Regular Expression Reference

The following reference describes the parts of a regular expression that can be combined to form a character field constraint.

When specifying constraints, you may want certain characters to be automatically assigned to a field, which can be done by typing the characters where you want them to appear in the field. The exceptions are characters that have been reserved for use by regular expressions. A list of these characters can be viewed from the Symbol column of the table below. Reserved characters can be automatically assigned to a field by placing a backslash prior to the reserved character. For example, if your organization decides that phone numbers should be specified as (310) 555-1212, you would specify the following expression:  \(\d\d\d\) \d\d\d-\d\d\d\d. Notice that the parentheses have been escaped with a backslash, while the dash has not been. Both parentheses and dashes are reserved characters. However, dashes can never be used without brackets, therefore they are treated as a regular character and do not require a backslash. Assigning this constraint to a field will create visual indicators as to how field data should be formatted. In the example stated above, blank fields will look like "(   )    -    ." As you can tell, users will not need to type the parentheses or the dash when specifying a phone number. These symbols are automatically shown to indicate what the format of a phone number should look like.  

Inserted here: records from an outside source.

-- ==== Sys2Proof/Laws/State.lean ====
section
/-! SUPPORT. What each update of the state leaves alone, one statement an update: every other part of the device, and with the register
store every register field. -/
namespace Sys2Proof.Laws
open Sys2Proof.Machine

@[simp] theorem set_frame (d : Dev) (f : Field) (v : Nat) :
    (d.set f v).heldLow = d.heldLow ∧ (d.set f v).msix = d.msix ∧ (d.set f v).int = d.int ∧ (d.set f v).evr = d.evr ∧ (d.set f v).cnt = d.cnt ∧
    (d.set f v).trc = d.trc ∧ (d.set f v).txHeld = d.txHeld ∧ (d.set f v).summary = d.summary ∧ (d.set f v).snapSeq = d.snapSeq ∧
    (d.set f v).boot = d.boot ∧
    (d.set f v).sim = d.sim ∧ (d.set f v).fwu = d.fwu ∧ (d.set f v).cfg = d.cfg ∧ (d.set f v).mgmt = d.mgmt ∧
    (d.set f v).modes = d.modes ∧ (d.set f v).pow = d.pow ∧ (d.set f v).pins = d.pins ∧ (d.set f v).ipt = d.ipt ∧
    (d.set f v).net = d.net ∧ (d.set f v).nv = d.nv ∧ (d.set f v).red = d.red ∧ (d.set f v).cip = d.cip ∧ (d.set f v).stg = d.stg ∧
    (d.set f v).head = d.head ∧ (d.set f v).snp = d.snp ∧ (d.set f v).fl = d.fl ∧ (d.set f v).free = d.free ∧ (d.set f v).out = d.out :=
  ⟨rfl, rfl, rfl, rfl, rfl, rfl, rfl, rfl, rfl, rfl, rfl, rfl, rfl, rfl, rfl, rfl, rfl, rfl, rfl, rfl, rfl, rfl, rfl, rfl, rfl, rfl, rfl, rfl⟩

@[simp] theorem setB_frame (d : Dev) (f : Field) (b : Bool) :
    (d.setB f b).heldLow = d.heldLow ∧ (d.setB f b).msix = d.msix ∧ (d.setB f b).int = d.int ∧ (d.setB f b).evr = d.evr ∧
    (d.setB f b).cnt = d.cnt ∧
    (d.setB f b).trc = d.trc ∧ (d.setB f b).txHeld = d.txHeld ∧ (d.setB f b).summary = d.summary ∧ (d.setB f b).snapSeq = d.snapSeq ∧
    (d.setB f b).boot = d.boot ∧
    (d.setB f b).sim = d.sim ∧ (d.setB f b).fwu = d.fwu ∧ (d.setB f b).cfg = d.cfg ∧ (d.setB f b).mgmt = d.mgmt ∧
    (d.setB f b).modes = d.modes ∧ (d.setB f b).pow = d.pow ∧ (d.setB f b).pins = d.pins ∧ (d.setB f b).ipt = d.ipt ∧
    (d.setB f b).net = d.net ∧ (d.setB f b).nv = d.nv ∧ (d.setB f b).red = d.red ∧ (d.setB f b).cip = d.cip ∧ (d.setB f b).stg = d.stg ∧
    (d.setB f b).head = d.head ∧ (d.setB f b).snp = d.snp ∧ (d.setB f b).fl = d.fl ∧ (d.setB f b).free = d.free ∧
    (d.setB f b).out = d.out :=
  ⟨rfl, rfl, rfl, rfl, rfl, rfl, rfl, rfl, rfl, rfl, rfl, rfl, rfl, rfl, rfl, rfl, rfl, rfl, rfl, rfl, rfl, rfl, rfl, rfl, rfl, rfl, rfl, rfl⟩

@[simp] theorem setI_frame (d : Dev) (f : Field) (i : Int) :
    (d.setI f i).heldLow = d.heldLow ∧ (d.setI f i).msix = d.msix ∧ (d.setI f i).int = d.int ∧ (d.setI f i).evr = d.evr ∧
    (d.setI f i).cnt = d.cnt ∧
    (d.setI f i).trc = d.trc ∧ (d.setI f i).txHeld = d.txHeld ∧ (d.setI f i).summary = d.summary ∧ (d.setI f i).snapSeq = d.snapSeq ∧
    (d.setI f i).boot = d.boot ∧
    (d.setI f i).sim = d.sim ∧ (d.setI f i).fwu = d.fwu ∧ (d.setI f i).cfg = d.cfg ∧ (d.setI f i).mgmt = d.mgmt ∧
    (d.setI f i).modes = d.modes ∧ (d.setI f i).pow = d.pow ∧ (d.setI f i).pins = d.pins ∧ (d.setI f i).ipt = d.ipt ∧
    (d.setI f i).net = d.net ∧ (d.setI f i).nv = d.nv ∧ (d.setI f i).red = d.red ∧ (d.setI f i).cip = d.cip ∧ (d.setI f i).stg = d.stg ∧
    (d.setI f i).head = d.head ∧ (d.setI f i).snp = d.snp ∧ (d.setI f i).fl = d.fl ∧ (d.setI f i).free = d.free ∧
    (d.setI f i).out = d.out :=
  ⟨rfl, rfl, rfl, rfl, rfl, rfl, rfl, rfl, rfl, rfl, rfl, rfl, rfl, rfl, rfl, rfl, rfl, rfl, rfl, rfl, rfl, rfl, rfl, rfl, rfl, rfl, rfl, rfl⟩

@[simp] theorem bump_frame (d : Dev) (f : Field) (n : Nat) :
    (d.bump f n).heldLow = d.heldLow ∧ (d.bump f n).msix = d.msix ∧ (d.bump f n).int = d.int ∧ (d.bump f n).evr = d.evr ∧
    (d.bump f n).trc = d.trc ∧ (d.bump f n).txHeld = d.txHeld ∧
    (d.bump f n).summary = d.summary ∧ (d.bump f n).snapSeq = d.snapSeq ∧ (d.bump f n).boot = d.boot ∧ (d.bump f n).sim = d.sim ∧
    (d.bump f n).fwu = d.fwu ∧ (d.bump f n).cfg = d.cfg ∧ (d.bump f n).mgmt = d.mgmt ∧ (d.bump f n).modes = d.modes ∧
    (d.bump f n).pow = d.pow ∧ (d.bump f n).pins = d.pins ∧ (d.bump f n).ipt = d.ipt ∧ (d.bump f n).net = d.net ∧
    (d.bump f n).nv = d.nv ∧ (d.bump f n).red = d.red ∧ (d.bump f n).cip = d.cip ∧ (d.bump f n).stg = d.stg ∧
    (d.bump f n).head = d.head ∧ (d.bump f n).snp = d.snp ∧ (d.bump f n).fl = d.fl ∧ (d.bump f n).free = d.free ∧
    (d.bump f n).out = d.out :=
  ⟨rfl, rfl, rfl, rfl, rfl, rfl, rfl, rfl, rfl, rfl, rfl, rfl, rfl, rfl, rfl, rfl, rfl, rfl, rfl, rfl, rfl, rfl, rfl, rfl, rfl, rfl, rfl⟩

@[simp] theorem emit_frame (d : Dev) (o : Output) :
    (d.emit o).regs = d.regs ∧ (d.emit o).heldLow = d.heldLow ∧ (d.emit o).msix = d.msix ∧ (d.emit o).int = d.int ∧ (d.emit o).evr = d.evr ∧
    (d.emit o).cnt = d.cnt ∧ (d.emit o).trc = d.trc ∧ (d.emit o).txHeld = d.txHeld ∧ (d.emit o).summary = d.summary ∧
    (d.emit o).snapSeq = d.snapSeq ∧
    (d.emit o).boot = d.boot ∧ (d.emit o).sim = d.sim ∧ (d.emit o).fwu = d.fwu ∧ (d.emit o).cfg = d.cfg ∧ (d.emit o).mgmt = d.mgmt ∧
    (d.emit o).modes = d.modes ∧ (d.emit o).pow = d.pow ∧ (d.emit o).pins = d.pins ∧ (d.emit o).ipt = d.ipt ∧ (d.emit o).net = d.net ∧
    (d.emit o).nv = d.nv ∧ (d.emit o).red = d.red ∧ (d.emit o).cip = d.cip ∧ (d.emit o).stg = d.stg ∧ (d.emit o).head = d.head ∧
    (d.emit o).snp = d.snp ∧ (d.emit o).fl = d.fl ∧ (d.emit o).free = d.free :=
  ⟨rfl, rfl, rfl, rfl, rfl, rfl, rfl, rfl, rfl, rfl, rfl, rfl, rfl, rfl, rfl, rfl, rfl, rfl, rfl, rfl, rfl, rfl, rfl, rfl, rfl, rfl, rfl, rfl⟩

@[simp] theorem emit_get (d : Dev) (o : Output) (f : Field) :
    (d.emit o).get f = d.get f ∧ (d.emit o).on f = d.on f ∧ (d.emit o).getI f = d.getI f := ⟨rfl, rfl, rfl⟩

@[simp] theorem raise_frame (d : Dev) (b : Nat) :
    (d.raise b).regs = d.regs ∧ (d.raise b).heldLow = d.heldLow ∧ (d.raise b).evr = d.evr ∧ (d.raise b).cnt = d.cnt ∧
    (d.raise b).trc = d.trc ∧ (d.raise b).txHeld = d.txHeld ∧ (d.raise b).summary = d.summary ∧ (d.raise b).snapSeq = d.snapSeq ∧
    (d.raise b).boot = d.boot ∧
    (d.raise b).sim = d.sim ∧ (d.raise b).fwu = d.fwu ∧ (d.raise b).cfg = d.cfg ∧ (d.raise b).mgmt = d.mgmt ∧
    (d.raise b).modes = d.modes ∧ (d.raise b).pow = d.pow ∧ (d.raise b).pins = d.pins ∧ (d.raise b).ipt = d.ipt ∧
    (d.raise b).net = d.net ∧ (d.raise b).nv = d.nv ∧ (d.raise b).red = d.red ∧ (d.raise b).cip = d.cip ∧ (d.raise b).stg = d.stg ∧
    (d.raise b).head = d.head ∧ (d.raise b).snp = d.snp ∧ (d.raise b).fl = d.fl ∧ (d.raise b).free = d.free :=
  ⟨rfl, rfl, rfl, rfl, rfl, rfl, rfl, rfl, rfl, rfl, rfl, rfl, rfl, rfl, rfl, rfl, rfl, rfl, rfl, rfl, rfl, rfl, rfl, rfl, rfl, rfl⟩

@[simp] theorem raise_get (d : Dev) (b : Nat) (f : Field) :
    (d.raise b).get f = d.get f ∧ (d.raise b).on f = d.on f ∧ (d.raise b).getI f = d.getI f := ⟨rfl, rfl, rfl⟩

@[simp] theorem trace_frame (d : Dev) (kind block inst : Nat) (info : List Nat) :
    (d.trace kind block inst info).regs = d.regs ∧ (d.trace kind block inst info).heldLow = d.heldLow ∧
    (d.trace kind block inst info).msix = d.msix ∧
    (d.trace kind block inst info).int = d.int ∧ (d.trace kind block inst info).evr = d.evr ∧
    (d.trace kind block inst info).cnt = d.cnt ∧ (d.trace kind block inst info).txHeld = d.txHeld ∧
    (d.trace kind block inst info).summary = d.summary ∧
    (d.trace kind block inst info).snapSeq = d.snapSeq ∧ (d.trace kind block inst info).boot = d.boot ∧
    (d.trace kind block inst info).sim = d.sim ∧ (d.trace kind block inst info).fwu = d.fwu ∧
    (d.trace kind block inst info).cfg = d.cfg ∧ (d.trace kind block inst info).mgmt = d.mgmt ∧
    (d.trace kind block inst info).modes = d.modes ∧ (d.trace kind block inst info).pow = d.pow ∧
    (d.trace kind block inst info).pins = d.pins ∧ (d.trace kind block inst info).ipt = d.ipt ∧
    (d.trace kind block inst info).net = d.net ∧ (d.trace kind block inst info).nv = d.nv ∧ (d.trace kind block inst info).red = d.red ∧
    (d.trace kind block inst info).cip = d.cip ∧ (d.trace kind block inst info).stg = d.stg ∧
    (d.trace kind block inst info).head = d.head ∧ (d.trace kind block inst info).snp = d.snp ∧
    (d.trace kind block inst info).fl = d.fl ∧ (d.trace kind block inst info).free = d.free :=
  ⟨rfl, rfl, rfl, rfl, rfl, rfl, rfl, rfl, rfl, rfl, rfl, rfl, rfl, rfl, rfl, rfl, rfl, rfl, rfl, rfl, rfl, rfl, rfl, rfl, rfl, rfl, rfl⟩

@[simp] theorem trace_get (d : Dev) (kind block inst : Nat) (info : List Nat) (f : Field) :
    (d.trace kind block inst info).get f = d.get f ∧ (d.trace kind block inst info).on f = d.on f ∧
    (d.trace kind block inst info).getI f = d.getI f := ⟨rfl, rfl, rfl⟩

@[simp] theorem unheld_frame (d : Dev) (b : Nat) :
    (d.unheld b).regs = d.regs ∧ (d.unheld b).int = d.int ∧ (d.unheld b).evr = d.evr ∧ (d.unheld b).cnt = d.cnt ∧
    (d.unheld b).trc = d.trc ∧ (d.unheld b).msix = d.msix ∧ (d.unheld b).txHeld = d.txHeld ∧ (d.unheld b).summary = d.summary ∧
    (d.unheld b).snapSeq = d.snapSeq ∧ (d.unheld b).boot = d.boot ∧
    (d.unheld b).sim = d.sim ∧ (d.unheld b).fwu = d.fwu ∧ (d.unheld b).cfg = d.cfg ∧ (d.unheld b).mgmt = d.mgmt ∧
    (d.unheld b).modes = d.modes ∧ (d.unheld b).pow = d.pow ∧ (d.unheld b).pins = d.pins ∧ (d.unheld b).ipt = d.ipt ∧
    (d.unheld b).net = d.net ∧ (d.unheld b).nv = d.nv ∧ (d.unheld b).red = d.red ∧ (d.unheld b).cip = d.cip ∧ (d.unheld b).stg = d.stg ∧
    (d.unheld b).head = d.head ∧ (d.unheld b).snp = d.snp ∧ (d.unheld b).fl = d.fl ∧ (d.unheld b).free = d.free ∧
    (d.unheld b).out = d.out :=
  ⟨rfl, rfl, rfl, rfl, rfl, rfl, rfl, rfl, rfl, rfl, rfl, rfl, rfl, rfl, rfl, rfl, rfl, rfl, rfl, rfl, rfl, rfl, rfl, rfl, rfl, rfl, rfl, rfl⟩

@[simp] theorem unheld_get (d : Dev) (b : Nat) (f : Field) :
    (d.unheld b).get f = d.get f ∧ (d.unheld b).on f = d.on f ∧ (d.unheld b).getI f = d.getI f := ⟨rfl, rfl, rfl⟩

@[simp] theorem snapshot_frame (d : Dev) (l : List Nat) :
    (d.snapshot l).regs = d.regs ∧ (d.snapshot l).heldLow = d.heldLow ∧ (d.snapshot l).msix = d.msix ∧ (d.snapshot l).int = d.int ∧
    (d.snapshot l).evr = d.evr ∧
    (d.snapshot l).cnt = d.cnt ∧ (d.snapshot l).trc = d.trc ∧ (d.snapshot l).txHeld = d.txHeld ∧ (d.snapshot l).boot = d.boot ∧
    (d.snapshot l).sim = d.sim ∧
    (d.snapshot l).fwu = d.fwu ∧ (d.snapshot l).cfg = d.cfg ∧ (d.snapshot l).mgmt = d.mgmt ∧ (d.snapshot l).modes = d.modes ∧
    (d.snapshot l).pow = d.pow ∧ (d.snapshot l).pins = d.pins ∧ (d.snapshot l).ipt = d.ipt ∧ (d.snapshot l).net = d.net ∧
    (d.snapshot l).nv = d.nv ∧ (d.snapshot l).red = d.red ∧ (d.snapshot l).cip = d.cip ∧ (d.snapshot l).stg = d.stg ∧
    (d.snapshot l).head = d.head ∧ (d.snapshot l).snp = d.snp ∧ (d.snapshot l).fl = d.fl ∧ (d.snapshot l).free = d.free ∧
    (d.snapshot l).out = d.out :=
  ⟨rfl, rfl, rfl, rfl, rfl, rfl, rfl, rfl, rfl, rfl, rfl, rfl, rfl, rfl, rfl, rfl, rfl, rfl, rfl, rfl, rfl, rfl, rfl, rfl, rfl, rfl, rfl⟩

@[simp] theorem snapshot_get (d : Dev) (l : List Nat) (f : Field) :
    (d.snapshot l).get f = d.get f ∧ (d.snapshot l).on f = d.on f ∧ (d.snapshot l).getI f = d.getI f := ⟨rfl, rfl, rfl⟩
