-- ==== Sys2Proof/Tests/Slice0.lean ====
section
/-! SUPPORT. Tests: ill-formed commands are refused, small states meet the hypotheses of every statement, and a few operations answer what
the spec gives. -/
namespace Sys2Proof.Tests
open Sys2Proof.Machine

/-! ### Ill-formed operands, one for each check -/

theorem test_wf_regAccess :
    let s : RegAccess := { off := 0, len := 0, val := 0 }
    s.wf = true ∧ ({ s with off := 2 ^ 24 } : RegAccess).wf = false ∧ ({ s with len := 2 ^ 8 } : RegAccess).wf = false ∧
    ({ s with val := 2 ^ 64 } : RegAccess).wf = false := by decide

theorem test_wf_pkt :
    let s : Pkt := { port := { port := 0, sub := 0 }, qpn := 0, psn := 0 }
    s.wf = true ∧ ({ s with qpn := 2 ^ 24 } : Pkt).wf = false ∧ ({ s with psn := 2 ^ 24 } : Pkt).wf = false ∧
    ({ s with pkey := 2 ^ 16 } : Pkt).wf = false := by decide

theorem test_wf_reth :
    let s : Reth := { va := 0, rkey := 0, len := 0 }
    s.wf = true ∧ ({ s with va := 2 ^ 64 } : Reth).wf = false ∧ ({ s with rkey := 2 ^ 32 } : Reth).wf = false ∧
    ({ s with len := 2 ^ 32 } : Reth).wf = false := by decide

theorem test_wf_sprayHdr :
    let s : SprayHdr := { va := 0, rkey := 0, msgLen := 0, msgPsn := 0, pktOffset := 0 }
    s.wf = true ∧ ({ s with va := 2 ^ 64 } : SprayHdr).wf = false ∧ ({ s with rkey := 2 ^ 32 } : SprayHdr).wf = false ∧
    ({ s with msgLen := 2 ^ 32 } : SprayHdr).wf = false ∧ ({ s with msgPsn := 2 ^ 24 } : SprayHdr).wf = false ∧
    ({ s with pktOffset := 2 ^ 32 } : SprayHdr).wf = false := by decide

theorem test_wf_cmReq :
    let s : CmReq := { port := { port := 0, sub := 0 }, peerAddr := [], peerQpn := 0, service := 0, mtu := 0, psn := 0, priv := [] }
    s.wf = true ∧ ({ s with peerQpn := 2 ^ 24 } : CmReq).wf = false ∧ ({ s with service := 2 ^ 64 } : CmReq).wf = false ∧
    ({ s with mtu := 2 ^ 16 } : CmReq).wf = false ∧ ({ s with psn := 2 ^ 24 } : CmReq).wf = false := by decide

theorem test_wf_nvHdr :
    let s : NvHdr := { ctrl := 0, sq := 0, cid := 0, nsid := 0 }
    s.wf = true ∧ ({ s with ctrl := 2 ^ 32 } : NvHdr).wf = false ∧ ({ s with sq := 2 ^ 16 } : NvHdr).wf = false ∧
    ({ s with cid := 2 ^ 16 } : NvHdr).wf = false ∧ ({ s with nsid := 2 ^ 32 } : NvHdr).wf = false := by decide

theorem test_wf_nvBuf :
    let s : NvBuf := { addr := 0, len := 0 }
    s.wf = true ∧ ({ s with addr := 2 ^ 64 } : NvBuf).wf = false ∧ ({ s with rkey := 2 ^ 32 } : NvBuf).wf = false ∧
    ({ s with len := 2 ^ 32 } : NvBuf).wf = false := by decide

theorem test_wf_dsmRange :
    let s : DsmRange := { slba := 0, len := 0 }
    s.wf = true ∧ ({ s with slba := 2 ^ 64 } : DsmRange).wf = false ∧ ({ s with len := 2 ^ 32 } : DsmRange).wf = false := by decide

theorem test_wf_connectArgs :
    let s : ConnectArgs := { qpn := 0, cid := 0, qid := 0, sqsize_m1 := 0, kato := 0, cntlid := 0, hostId := [], discovery := false, subnqn := [], wantsAuth := false }
    s.wf = true ∧ ({ s with qpn := 2 ^ 24 } : ConnectArgs).wf = false ∧ ({ s with cid := 2 ^ 16 } : ConnectArgs).wf = false ∧
    ({ s with qid := 2 ^ 16 } : ConnectArgs).wf = false ∧ ({ s with sqsize_m1 := 2 ^ 16 } : ConnectArgs).wf = false ∧
    ({ s with kato := 2 ^ 32 } : ConnectArgs).wf = false ∧ ({ s with cntlid := 2 ^ 16 } : ConnectArgs).wf = false := by decide

theorem test_wf_jobArgs :
    let s : JobArgs := { ring := 0, desc := List.replicate 64 0 }
    s.wf = true ∧ ({ s with desc := List.replicate 63 0 } : JobArgs).wf = false ∧ ({ s with input := [0] } : JobArgs).wf = false ∧
    ({ s with fault := some (2 ^ 32) } : JobArgs).wf = false ∧ ({ s with outFault := some (2 ^ 32) } : JobArgs).wf = false := by decide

The following table describes each regular expression that can be used to establish a pattern that field data must match.

Name Symbol Description
Any Character . Any single character.
Character in Range [] Any character inside the brackets. For example, the expression [abc123] allows only any of the following characters:  "a," "b," "c," "1," "2," or "3."
Character Not in Range [^] Any single character except for those inside the brackets. For example, the expression [^abc123] allows only any character except for:   "a," "b," "c," "1," "2," or "3."
Range Character [-] Any single character contained within the specified range. For example, the expression [0-9] allows only any number that falls between 0 and 9.
Beginning of Input ^ Requires the expression that follows it at the beginning of the user-defined value. For example, the expression ^[abc123] allows only field data that starts with either "a," "b," "c," "1," "2," or "3."
End of Input $ Requires the expression that precedes it at the end of the user-defined value. For example, the expression [abc123]$ allows only field data that ends with either "a," "b," "c," "1," "2," or "3."
Not ! Requires that the expression following the symbol (!) not be found in the field data. For example, the expression a!b allows only field data containing an "a" when it is not immediately followed by "b."
Or | Requires one of two expressions. For example, the expression he|she allows only field data that is set to either "he" or "she."
0 or More * The preceding expression can occur zero or more times. For example, the expression [0-9]* allows any set of consecutive digits or no digits at all.
1 or More + The preceding expression can occur one or more times. For example, the expression [0-9]+ allows any set of consecutive digits.
Previous Statement is Optional ? The preceding expression is optional. Data satisfying the expression may be specified as field data or a user can choose to not enter it. For example, the expression [0-9][0-9]? allows only a single or double digit.
Group () Groups an expression together. For example, the expression (t|T)he allows only field data that is set to either "the" or "The".
Escape Character \ Either an abbreviation (see table below) or that the next character be translated literally. This character should only be used for reserved characters, such as those listed under the Symbol column of this table. For example, \d+ allows only one or more digits, while \d\+ allows a digit followed by a plus sign.

Character Classes

A character class can be used to restrict the character for a particular field.

Name Symbol Description
Alphanumeric [[:alnum:]] Any alphanumeric character.
Alphabetic [[:alpha:]] Any alphabetical character in the following ranges:  a-z and A-Z.
Space/Tab [[:blank:]] A space or a tab.
Digit [[:digit:]] Any digit. A valid character is a whole number from 0 to 9.
Lower-case [[:lower:]] Any lower-case character (i.e., a-z).
Printable [[:print:]] Any printable character.
Punctuation [[:punct:]] Any punctuation character.
Space [[:space:]] Any whitespace character.
Upper-case [[:upper:]] Any upper-case character (i.e., A-Z).
Hexadecimal [[:xdigit:]] Any hexadecimal digit (i.e., 0-9, a-f and A-F).
Word [[:word:]] Any word character. Valid characters are all alphanumeric characters and underscore.

Abbreviations

The following table describes the various abbreviations for specifying a regular expression.

Name Symbol Description
Character . Any single character.
Decimal Digit \d Any single decimal digit. Corresponding syntax: [[:digit:]]
Non-Decimal Digit \D Any character except for a single decimal digit. Corresponding syntax: [^[:digit:]]
Space \s A single space character. Corresponding syntax: [[:space:]]
Non-Space \S Any character except for a single space character. Corresponding syntax: [^[:space:]]